Items from a data source
▬▬▬

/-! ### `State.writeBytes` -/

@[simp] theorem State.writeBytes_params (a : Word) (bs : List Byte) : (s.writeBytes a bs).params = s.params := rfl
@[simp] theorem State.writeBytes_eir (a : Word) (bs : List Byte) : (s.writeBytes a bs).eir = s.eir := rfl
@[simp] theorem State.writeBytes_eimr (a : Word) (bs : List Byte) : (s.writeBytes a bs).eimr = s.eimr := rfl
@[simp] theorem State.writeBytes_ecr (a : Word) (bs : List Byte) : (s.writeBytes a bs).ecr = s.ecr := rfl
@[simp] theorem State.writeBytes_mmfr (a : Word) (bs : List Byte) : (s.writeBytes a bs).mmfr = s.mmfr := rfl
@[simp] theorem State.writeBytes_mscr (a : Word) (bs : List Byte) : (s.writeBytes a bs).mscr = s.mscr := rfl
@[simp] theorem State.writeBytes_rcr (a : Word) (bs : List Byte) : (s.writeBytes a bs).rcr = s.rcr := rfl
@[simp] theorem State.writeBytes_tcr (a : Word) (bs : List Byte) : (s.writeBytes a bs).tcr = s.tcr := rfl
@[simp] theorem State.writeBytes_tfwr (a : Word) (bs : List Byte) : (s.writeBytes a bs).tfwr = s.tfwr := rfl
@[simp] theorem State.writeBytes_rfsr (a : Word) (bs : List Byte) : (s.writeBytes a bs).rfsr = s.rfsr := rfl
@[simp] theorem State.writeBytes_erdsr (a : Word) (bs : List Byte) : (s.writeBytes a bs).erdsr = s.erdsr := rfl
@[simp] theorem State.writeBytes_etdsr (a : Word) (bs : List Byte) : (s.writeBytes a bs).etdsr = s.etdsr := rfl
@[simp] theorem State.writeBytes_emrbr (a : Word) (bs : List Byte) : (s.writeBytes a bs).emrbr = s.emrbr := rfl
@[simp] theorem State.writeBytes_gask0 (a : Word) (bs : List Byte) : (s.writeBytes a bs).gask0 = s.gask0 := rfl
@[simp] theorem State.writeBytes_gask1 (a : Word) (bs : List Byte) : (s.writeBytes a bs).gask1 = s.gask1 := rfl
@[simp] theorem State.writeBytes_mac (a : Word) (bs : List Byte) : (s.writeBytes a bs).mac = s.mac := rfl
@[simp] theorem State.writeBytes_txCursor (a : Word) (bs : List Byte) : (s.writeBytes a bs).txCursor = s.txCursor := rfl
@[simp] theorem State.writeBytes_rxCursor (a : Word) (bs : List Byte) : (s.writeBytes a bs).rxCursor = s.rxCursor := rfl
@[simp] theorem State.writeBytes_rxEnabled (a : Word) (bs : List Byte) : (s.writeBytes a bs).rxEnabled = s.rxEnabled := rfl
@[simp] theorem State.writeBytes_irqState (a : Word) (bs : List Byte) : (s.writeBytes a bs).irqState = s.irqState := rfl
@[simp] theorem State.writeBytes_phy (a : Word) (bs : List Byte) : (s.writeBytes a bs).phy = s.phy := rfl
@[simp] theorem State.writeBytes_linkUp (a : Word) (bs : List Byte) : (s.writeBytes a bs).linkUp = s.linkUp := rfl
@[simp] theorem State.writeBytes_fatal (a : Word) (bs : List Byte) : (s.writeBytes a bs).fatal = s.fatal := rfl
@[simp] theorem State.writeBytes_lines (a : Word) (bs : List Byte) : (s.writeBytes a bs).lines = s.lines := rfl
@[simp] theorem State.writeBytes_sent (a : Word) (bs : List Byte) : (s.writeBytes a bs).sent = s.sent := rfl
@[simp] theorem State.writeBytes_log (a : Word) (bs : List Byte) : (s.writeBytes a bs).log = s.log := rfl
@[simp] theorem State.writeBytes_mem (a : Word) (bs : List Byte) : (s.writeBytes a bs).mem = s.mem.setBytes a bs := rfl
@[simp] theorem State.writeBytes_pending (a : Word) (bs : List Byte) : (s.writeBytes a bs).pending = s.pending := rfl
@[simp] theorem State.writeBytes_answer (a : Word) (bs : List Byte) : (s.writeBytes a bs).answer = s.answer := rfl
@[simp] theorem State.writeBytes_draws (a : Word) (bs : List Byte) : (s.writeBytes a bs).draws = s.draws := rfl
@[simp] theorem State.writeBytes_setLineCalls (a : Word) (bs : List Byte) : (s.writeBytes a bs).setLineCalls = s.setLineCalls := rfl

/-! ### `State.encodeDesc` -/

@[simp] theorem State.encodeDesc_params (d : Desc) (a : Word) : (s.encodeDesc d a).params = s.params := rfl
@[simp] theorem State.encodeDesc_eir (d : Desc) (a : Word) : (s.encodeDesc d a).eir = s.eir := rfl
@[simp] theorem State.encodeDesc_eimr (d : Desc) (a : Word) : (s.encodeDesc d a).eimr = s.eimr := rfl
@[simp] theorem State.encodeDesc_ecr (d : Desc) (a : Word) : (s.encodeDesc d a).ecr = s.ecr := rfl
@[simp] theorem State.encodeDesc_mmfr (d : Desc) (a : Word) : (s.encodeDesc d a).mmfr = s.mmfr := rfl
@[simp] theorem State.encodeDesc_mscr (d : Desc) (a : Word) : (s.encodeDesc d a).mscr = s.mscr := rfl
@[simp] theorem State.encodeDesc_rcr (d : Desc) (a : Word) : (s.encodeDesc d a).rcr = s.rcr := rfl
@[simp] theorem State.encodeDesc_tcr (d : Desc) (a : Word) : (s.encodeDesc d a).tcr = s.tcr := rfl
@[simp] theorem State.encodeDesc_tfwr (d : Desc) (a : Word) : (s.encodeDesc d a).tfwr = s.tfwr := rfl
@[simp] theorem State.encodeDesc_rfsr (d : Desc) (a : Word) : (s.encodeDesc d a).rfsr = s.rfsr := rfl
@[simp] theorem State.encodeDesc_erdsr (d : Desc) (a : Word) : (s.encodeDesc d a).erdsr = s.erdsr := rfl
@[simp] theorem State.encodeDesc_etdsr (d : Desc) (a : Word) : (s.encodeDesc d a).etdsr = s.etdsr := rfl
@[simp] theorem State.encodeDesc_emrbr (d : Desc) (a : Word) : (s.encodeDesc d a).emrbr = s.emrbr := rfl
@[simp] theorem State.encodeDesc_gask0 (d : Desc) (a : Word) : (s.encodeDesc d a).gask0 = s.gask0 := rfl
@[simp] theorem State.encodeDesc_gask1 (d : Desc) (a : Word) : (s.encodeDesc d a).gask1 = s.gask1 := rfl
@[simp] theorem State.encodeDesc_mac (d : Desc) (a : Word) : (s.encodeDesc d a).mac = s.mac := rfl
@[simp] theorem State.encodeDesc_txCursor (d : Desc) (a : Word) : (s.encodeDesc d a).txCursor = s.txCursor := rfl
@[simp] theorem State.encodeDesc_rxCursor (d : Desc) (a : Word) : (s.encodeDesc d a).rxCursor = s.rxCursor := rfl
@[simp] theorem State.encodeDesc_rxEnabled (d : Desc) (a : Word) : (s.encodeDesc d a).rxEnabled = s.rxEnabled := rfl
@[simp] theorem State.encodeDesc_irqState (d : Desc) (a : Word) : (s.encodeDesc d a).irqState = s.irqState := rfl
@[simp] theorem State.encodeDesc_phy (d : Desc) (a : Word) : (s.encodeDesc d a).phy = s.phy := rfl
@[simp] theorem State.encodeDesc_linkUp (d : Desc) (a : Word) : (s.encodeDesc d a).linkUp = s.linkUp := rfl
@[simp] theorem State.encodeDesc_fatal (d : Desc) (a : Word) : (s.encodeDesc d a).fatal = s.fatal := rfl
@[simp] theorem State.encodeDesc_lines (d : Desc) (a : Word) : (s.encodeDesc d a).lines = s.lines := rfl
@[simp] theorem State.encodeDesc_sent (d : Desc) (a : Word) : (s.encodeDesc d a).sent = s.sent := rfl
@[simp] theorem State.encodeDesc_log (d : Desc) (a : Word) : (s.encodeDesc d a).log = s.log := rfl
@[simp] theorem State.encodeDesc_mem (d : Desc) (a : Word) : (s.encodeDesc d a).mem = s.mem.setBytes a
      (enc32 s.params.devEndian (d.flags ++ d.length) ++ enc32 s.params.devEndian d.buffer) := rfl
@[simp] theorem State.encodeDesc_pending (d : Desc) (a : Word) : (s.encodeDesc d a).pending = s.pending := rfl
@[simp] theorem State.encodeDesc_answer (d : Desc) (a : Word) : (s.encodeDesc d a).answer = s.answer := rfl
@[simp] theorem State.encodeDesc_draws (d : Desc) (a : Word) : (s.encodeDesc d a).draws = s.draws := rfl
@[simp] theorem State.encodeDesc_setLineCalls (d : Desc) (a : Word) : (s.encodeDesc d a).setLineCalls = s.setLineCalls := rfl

▬▬▬

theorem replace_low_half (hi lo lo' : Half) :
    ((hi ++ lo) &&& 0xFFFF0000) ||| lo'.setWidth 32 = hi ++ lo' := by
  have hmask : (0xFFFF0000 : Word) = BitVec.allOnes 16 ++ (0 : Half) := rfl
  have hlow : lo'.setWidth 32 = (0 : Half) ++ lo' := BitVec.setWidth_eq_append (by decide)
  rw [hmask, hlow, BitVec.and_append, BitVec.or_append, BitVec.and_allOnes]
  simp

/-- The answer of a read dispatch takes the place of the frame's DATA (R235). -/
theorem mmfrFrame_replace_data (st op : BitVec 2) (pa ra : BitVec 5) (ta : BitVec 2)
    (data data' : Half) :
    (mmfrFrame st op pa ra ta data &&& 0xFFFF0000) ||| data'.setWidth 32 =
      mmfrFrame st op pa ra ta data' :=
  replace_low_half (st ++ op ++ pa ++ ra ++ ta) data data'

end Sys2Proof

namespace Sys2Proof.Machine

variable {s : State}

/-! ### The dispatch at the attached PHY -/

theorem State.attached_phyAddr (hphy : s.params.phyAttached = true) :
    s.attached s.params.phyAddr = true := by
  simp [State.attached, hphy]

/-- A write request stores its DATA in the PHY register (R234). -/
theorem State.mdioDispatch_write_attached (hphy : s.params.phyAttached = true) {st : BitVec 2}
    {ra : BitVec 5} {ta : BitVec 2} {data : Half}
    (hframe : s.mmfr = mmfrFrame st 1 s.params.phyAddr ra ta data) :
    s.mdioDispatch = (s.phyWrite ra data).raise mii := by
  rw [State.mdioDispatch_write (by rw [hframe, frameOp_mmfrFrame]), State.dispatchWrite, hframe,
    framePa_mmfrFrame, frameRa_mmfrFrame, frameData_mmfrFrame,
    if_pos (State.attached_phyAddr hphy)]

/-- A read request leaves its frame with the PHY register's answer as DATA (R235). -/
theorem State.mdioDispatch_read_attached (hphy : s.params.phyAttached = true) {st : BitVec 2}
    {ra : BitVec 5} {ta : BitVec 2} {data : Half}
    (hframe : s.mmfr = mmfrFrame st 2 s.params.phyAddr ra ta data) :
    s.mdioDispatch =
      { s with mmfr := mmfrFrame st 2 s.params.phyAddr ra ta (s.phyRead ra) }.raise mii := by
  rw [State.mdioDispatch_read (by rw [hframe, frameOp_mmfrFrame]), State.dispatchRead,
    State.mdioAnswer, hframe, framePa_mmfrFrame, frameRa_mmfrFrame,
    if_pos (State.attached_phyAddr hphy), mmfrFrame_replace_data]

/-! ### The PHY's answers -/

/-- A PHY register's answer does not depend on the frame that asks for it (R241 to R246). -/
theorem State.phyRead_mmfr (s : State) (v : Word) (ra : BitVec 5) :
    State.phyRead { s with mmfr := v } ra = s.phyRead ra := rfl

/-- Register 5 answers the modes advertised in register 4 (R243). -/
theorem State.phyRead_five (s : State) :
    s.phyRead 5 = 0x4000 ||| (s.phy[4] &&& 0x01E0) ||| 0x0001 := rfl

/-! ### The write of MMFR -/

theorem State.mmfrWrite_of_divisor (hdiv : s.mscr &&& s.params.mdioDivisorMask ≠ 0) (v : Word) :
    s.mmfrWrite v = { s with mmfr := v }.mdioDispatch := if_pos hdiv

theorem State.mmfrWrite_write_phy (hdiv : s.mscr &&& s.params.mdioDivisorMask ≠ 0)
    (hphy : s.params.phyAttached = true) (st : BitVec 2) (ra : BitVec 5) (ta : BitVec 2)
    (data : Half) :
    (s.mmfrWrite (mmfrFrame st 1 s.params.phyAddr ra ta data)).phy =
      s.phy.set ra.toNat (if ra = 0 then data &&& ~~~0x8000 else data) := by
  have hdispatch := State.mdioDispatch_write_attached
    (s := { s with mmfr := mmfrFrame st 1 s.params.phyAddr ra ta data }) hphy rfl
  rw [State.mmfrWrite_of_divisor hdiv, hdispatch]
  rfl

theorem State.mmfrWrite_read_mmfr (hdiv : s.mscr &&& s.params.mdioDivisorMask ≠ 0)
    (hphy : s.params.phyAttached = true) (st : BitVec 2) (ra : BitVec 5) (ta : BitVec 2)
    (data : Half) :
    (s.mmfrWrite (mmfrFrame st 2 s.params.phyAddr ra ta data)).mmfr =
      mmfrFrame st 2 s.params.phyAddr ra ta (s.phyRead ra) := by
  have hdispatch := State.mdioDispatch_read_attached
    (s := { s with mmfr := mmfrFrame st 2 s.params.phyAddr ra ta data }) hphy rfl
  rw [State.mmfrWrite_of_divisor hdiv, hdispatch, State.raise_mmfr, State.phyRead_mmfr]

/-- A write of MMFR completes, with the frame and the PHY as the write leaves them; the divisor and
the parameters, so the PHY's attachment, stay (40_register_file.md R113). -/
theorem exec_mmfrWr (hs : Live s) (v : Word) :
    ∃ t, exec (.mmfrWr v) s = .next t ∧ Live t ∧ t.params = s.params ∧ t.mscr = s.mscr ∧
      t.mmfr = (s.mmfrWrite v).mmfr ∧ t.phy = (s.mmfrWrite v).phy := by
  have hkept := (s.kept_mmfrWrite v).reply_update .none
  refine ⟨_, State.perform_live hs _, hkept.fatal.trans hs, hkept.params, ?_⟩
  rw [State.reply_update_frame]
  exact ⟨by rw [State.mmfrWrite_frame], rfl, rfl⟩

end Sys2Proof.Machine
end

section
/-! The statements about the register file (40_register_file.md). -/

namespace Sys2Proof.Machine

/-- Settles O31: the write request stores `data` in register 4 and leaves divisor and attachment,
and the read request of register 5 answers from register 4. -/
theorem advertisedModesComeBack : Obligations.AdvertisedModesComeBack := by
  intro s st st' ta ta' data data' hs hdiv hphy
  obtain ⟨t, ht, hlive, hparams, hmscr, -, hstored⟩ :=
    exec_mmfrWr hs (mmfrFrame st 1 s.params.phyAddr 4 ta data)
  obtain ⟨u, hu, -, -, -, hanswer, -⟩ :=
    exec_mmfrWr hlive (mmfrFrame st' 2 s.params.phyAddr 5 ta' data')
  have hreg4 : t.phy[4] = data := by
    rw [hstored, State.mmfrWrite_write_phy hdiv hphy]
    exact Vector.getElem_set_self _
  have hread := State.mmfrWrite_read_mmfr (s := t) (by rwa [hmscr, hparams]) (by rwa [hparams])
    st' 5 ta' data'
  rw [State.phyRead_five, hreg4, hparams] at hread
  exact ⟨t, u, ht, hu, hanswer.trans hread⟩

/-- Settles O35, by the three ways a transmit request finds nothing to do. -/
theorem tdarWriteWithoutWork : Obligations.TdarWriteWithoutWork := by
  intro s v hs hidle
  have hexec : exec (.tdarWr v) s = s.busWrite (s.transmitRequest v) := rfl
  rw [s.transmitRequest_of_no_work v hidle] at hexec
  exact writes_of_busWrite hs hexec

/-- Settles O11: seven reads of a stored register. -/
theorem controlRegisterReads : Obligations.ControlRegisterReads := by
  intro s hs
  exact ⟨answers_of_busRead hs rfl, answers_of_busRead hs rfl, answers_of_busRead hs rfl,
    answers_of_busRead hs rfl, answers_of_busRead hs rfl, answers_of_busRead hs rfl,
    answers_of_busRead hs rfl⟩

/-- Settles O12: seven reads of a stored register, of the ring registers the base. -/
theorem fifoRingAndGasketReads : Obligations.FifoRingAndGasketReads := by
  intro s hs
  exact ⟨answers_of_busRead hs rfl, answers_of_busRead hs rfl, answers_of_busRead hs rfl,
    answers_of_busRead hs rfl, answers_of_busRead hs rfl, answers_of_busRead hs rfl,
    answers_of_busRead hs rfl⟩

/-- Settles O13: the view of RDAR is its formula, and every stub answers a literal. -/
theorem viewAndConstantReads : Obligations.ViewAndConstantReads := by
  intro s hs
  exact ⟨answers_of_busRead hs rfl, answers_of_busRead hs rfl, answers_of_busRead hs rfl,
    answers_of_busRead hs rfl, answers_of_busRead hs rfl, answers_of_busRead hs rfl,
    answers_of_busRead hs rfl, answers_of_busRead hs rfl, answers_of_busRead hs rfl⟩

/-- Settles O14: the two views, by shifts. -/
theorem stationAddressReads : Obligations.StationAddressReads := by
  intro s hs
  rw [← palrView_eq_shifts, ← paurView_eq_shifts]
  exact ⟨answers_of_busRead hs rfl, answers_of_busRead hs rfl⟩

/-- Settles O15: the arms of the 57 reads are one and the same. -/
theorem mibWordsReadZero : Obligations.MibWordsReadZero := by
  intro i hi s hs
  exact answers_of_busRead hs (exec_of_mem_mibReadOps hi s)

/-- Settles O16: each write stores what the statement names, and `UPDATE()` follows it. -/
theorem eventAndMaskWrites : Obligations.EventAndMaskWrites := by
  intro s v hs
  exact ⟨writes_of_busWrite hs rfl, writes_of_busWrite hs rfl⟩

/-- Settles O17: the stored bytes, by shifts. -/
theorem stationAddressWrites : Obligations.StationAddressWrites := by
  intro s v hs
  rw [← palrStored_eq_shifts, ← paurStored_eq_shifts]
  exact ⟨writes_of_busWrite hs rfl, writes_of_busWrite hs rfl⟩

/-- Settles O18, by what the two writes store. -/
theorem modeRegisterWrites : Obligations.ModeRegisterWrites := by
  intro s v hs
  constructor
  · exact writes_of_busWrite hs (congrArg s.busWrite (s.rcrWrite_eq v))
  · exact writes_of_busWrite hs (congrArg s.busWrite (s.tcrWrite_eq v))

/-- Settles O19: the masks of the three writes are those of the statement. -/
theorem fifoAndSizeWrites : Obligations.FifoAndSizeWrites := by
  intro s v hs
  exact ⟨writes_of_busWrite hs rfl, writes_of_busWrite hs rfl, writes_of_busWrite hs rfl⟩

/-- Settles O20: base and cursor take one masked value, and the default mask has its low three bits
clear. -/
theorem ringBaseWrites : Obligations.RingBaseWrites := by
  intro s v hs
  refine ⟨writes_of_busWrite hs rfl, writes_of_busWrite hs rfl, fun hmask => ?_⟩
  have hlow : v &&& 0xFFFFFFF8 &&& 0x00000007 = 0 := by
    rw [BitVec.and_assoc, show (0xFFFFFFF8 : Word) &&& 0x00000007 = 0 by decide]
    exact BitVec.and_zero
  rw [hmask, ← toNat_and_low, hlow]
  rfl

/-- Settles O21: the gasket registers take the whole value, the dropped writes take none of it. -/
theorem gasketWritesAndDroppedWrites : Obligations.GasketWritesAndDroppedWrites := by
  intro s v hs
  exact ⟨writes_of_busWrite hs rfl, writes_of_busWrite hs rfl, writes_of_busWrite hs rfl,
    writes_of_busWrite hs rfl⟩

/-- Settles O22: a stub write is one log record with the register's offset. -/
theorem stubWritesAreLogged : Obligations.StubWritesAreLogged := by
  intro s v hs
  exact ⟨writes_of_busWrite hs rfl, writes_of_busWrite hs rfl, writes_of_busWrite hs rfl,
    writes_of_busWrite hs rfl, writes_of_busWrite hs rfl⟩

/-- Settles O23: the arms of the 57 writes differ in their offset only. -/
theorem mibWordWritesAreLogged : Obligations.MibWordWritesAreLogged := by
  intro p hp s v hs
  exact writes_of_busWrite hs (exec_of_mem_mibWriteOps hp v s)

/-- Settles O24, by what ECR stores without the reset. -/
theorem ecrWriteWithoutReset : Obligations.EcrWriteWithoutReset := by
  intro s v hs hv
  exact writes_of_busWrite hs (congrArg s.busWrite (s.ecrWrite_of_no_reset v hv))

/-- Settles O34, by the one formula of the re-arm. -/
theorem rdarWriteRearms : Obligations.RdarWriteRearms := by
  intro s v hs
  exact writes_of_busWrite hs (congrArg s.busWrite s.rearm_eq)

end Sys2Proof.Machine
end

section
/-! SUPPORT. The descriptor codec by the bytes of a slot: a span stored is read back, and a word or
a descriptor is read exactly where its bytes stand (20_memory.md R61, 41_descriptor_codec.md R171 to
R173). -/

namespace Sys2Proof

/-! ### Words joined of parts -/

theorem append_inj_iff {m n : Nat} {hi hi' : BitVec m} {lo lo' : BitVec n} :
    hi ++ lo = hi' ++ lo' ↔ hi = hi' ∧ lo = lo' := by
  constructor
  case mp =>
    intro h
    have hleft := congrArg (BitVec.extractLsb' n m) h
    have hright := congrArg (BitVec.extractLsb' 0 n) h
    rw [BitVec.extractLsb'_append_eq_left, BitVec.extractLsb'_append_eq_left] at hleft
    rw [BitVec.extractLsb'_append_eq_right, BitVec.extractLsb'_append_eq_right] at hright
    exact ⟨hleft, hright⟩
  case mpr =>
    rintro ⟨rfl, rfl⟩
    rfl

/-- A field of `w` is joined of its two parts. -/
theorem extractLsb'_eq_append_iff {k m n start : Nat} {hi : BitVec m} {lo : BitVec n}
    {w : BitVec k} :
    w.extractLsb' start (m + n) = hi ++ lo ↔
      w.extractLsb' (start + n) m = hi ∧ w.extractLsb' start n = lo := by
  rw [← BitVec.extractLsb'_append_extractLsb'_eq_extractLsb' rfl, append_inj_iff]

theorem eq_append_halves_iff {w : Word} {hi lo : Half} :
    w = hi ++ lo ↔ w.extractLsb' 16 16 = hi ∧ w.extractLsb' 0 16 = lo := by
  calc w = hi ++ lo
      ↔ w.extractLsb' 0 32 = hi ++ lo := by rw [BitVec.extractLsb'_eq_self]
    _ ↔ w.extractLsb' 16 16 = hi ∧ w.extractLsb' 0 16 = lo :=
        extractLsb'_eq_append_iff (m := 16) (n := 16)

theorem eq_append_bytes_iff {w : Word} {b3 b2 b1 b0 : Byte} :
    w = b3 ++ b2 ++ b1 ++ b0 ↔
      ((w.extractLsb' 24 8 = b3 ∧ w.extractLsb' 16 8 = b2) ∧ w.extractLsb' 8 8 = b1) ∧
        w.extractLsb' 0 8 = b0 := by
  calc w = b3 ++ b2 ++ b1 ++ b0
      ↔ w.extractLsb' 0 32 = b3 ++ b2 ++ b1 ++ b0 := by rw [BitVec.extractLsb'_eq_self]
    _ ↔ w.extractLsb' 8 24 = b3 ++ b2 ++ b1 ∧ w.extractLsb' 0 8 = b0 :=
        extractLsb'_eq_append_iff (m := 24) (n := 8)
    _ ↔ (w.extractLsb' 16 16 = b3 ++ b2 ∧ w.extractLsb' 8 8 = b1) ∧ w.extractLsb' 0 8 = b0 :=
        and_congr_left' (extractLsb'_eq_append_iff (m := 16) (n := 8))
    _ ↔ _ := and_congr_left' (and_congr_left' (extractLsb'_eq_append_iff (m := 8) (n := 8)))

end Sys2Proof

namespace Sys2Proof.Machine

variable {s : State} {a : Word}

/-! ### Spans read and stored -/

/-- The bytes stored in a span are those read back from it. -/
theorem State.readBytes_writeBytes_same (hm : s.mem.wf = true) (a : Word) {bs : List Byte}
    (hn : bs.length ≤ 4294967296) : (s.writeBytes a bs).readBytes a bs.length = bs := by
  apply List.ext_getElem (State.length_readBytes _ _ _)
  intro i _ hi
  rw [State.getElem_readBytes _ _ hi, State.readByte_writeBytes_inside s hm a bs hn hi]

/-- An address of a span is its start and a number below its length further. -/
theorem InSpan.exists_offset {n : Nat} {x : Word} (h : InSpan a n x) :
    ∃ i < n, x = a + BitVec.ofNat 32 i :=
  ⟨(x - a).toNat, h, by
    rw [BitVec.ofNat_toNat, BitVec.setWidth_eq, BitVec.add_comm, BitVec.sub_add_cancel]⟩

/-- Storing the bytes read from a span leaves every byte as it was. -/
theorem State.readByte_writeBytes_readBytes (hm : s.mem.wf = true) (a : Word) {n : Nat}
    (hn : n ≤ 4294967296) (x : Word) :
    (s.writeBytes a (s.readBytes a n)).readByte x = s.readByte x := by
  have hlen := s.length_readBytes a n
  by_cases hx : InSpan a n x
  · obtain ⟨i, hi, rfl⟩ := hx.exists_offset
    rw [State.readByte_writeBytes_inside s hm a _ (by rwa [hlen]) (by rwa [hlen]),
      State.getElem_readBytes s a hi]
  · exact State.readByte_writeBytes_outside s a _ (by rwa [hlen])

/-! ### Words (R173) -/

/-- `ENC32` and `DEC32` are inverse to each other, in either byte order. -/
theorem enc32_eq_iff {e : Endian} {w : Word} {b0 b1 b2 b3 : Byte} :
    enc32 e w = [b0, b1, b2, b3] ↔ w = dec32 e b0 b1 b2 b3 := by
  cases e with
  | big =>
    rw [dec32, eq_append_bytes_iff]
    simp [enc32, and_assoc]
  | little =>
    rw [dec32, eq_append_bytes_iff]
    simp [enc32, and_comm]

▬▬▬

Problem — Every line from the line containing "as DATA (R235). -/" through the line containing "have hdispatch := State.mdioDispatch_read_attached" in the records above must be retyped exactly. Leave out the rest.

The answer —
/-- A read request leaves its frame with the PHY register's answer as DATA (R235). -/
theorem State.mdioDispatch_read_attached (hphy : s.params.phyAttached = true) {st : BitVec 2}
    {ra : BitVec 5} {ta : BitVec 2} {data : Half}
    (hframe : s.mmfr = mmfrFrame st 2 s.params.phyAddr ra ta data) :
    s.mdioDispatch =
      { s with mmfr := mmfrFrame st 2 s.params.phyAddr ra ta (s.phyRead ra) }.raise mii := by
  rw [State.mdioDispatch_read (by rw [hframe, frameOp_mmfrFrame]), State.dispatchRead,
    State.mdioAnswer, hframe, framePa_mmfrFrame, frameRa_mmfrFrame,
    if_pos (State.attached_phyAddr hphy), mmfrFrame_replace_data]

/-! ### The PHY's answers -/

/-- A PHY register's answer does not depend on the frame that asks for it (R241 to R246). -/
theorem State.phyRead_mmfr (s : State) (v : Word) (ra : BitVec 5) :
    State.phyRead { s with mmfr := v } ra = s.phyRead ra := rfl

/-- Register 5 answers the modes advertised in register 4 (R243). -/
theorem State.phyRead_five (s : State) :
    s.phyRead 5 = 0x4000 ||| (s.phy[4] &&& 0x01E0) ||| 0x0001 := rfl

/-! ### The write of MMFR -/

theorem State.mmfrWrite_of_divisor (hdiv : s.mscr &&& s.params.mdioDivisorMask ≠ 0) (v : Word) :
    s.mmfrWrite v = { s with mmfr := v }.mdioDispatch := if_pos hdiv

theorem State.mmfrWrite_write_phy (hdiv : s.mscr &&& s.params.mdioDivisorMask ≠ 0)
    (hphy : s.params.phyAttached = true) (st : BitVec 2) (ra : BitVec 5) (ta : BitVec 2)
    (data : Half) :
    (s.mmfrWrite (mmfrFrame st 1 s.params.phyAddr ra ta data)).phy =
      s.phy.set ra.toNat (if ra = 0 then data &&& ~~~0x8000 else data) := by
  have hdispatch := State.mdioDispatch_write_attached
    (s := { s with mmfr := mmfrFrame st 1 s.params.phyAddr ra ta data }) hphy rfl
  rw [State.mmfrWrite_of_divisor hdiv, hdispatch]
  rfl

theorem State.mmfrWrite_read_mmfr (hdiv : s.mscr &&& s.params.mdioDivisorMask ≠ 0)
    (hphy : s.params.phyAttached = true) (st : BitVec 2) (ra : BitVec 5) (ta : BitVec 2)
    (data : Half) :
    (s.mmfrWrite (mmfrFrame st 2 s.params.phyAddr ra ta data)).mmfr =
      mmfrFrame st 2 s.params.phyAddr ra ta (s.phyRead ra) := by
  have hdispatch := State.mdioDispatch_read_attached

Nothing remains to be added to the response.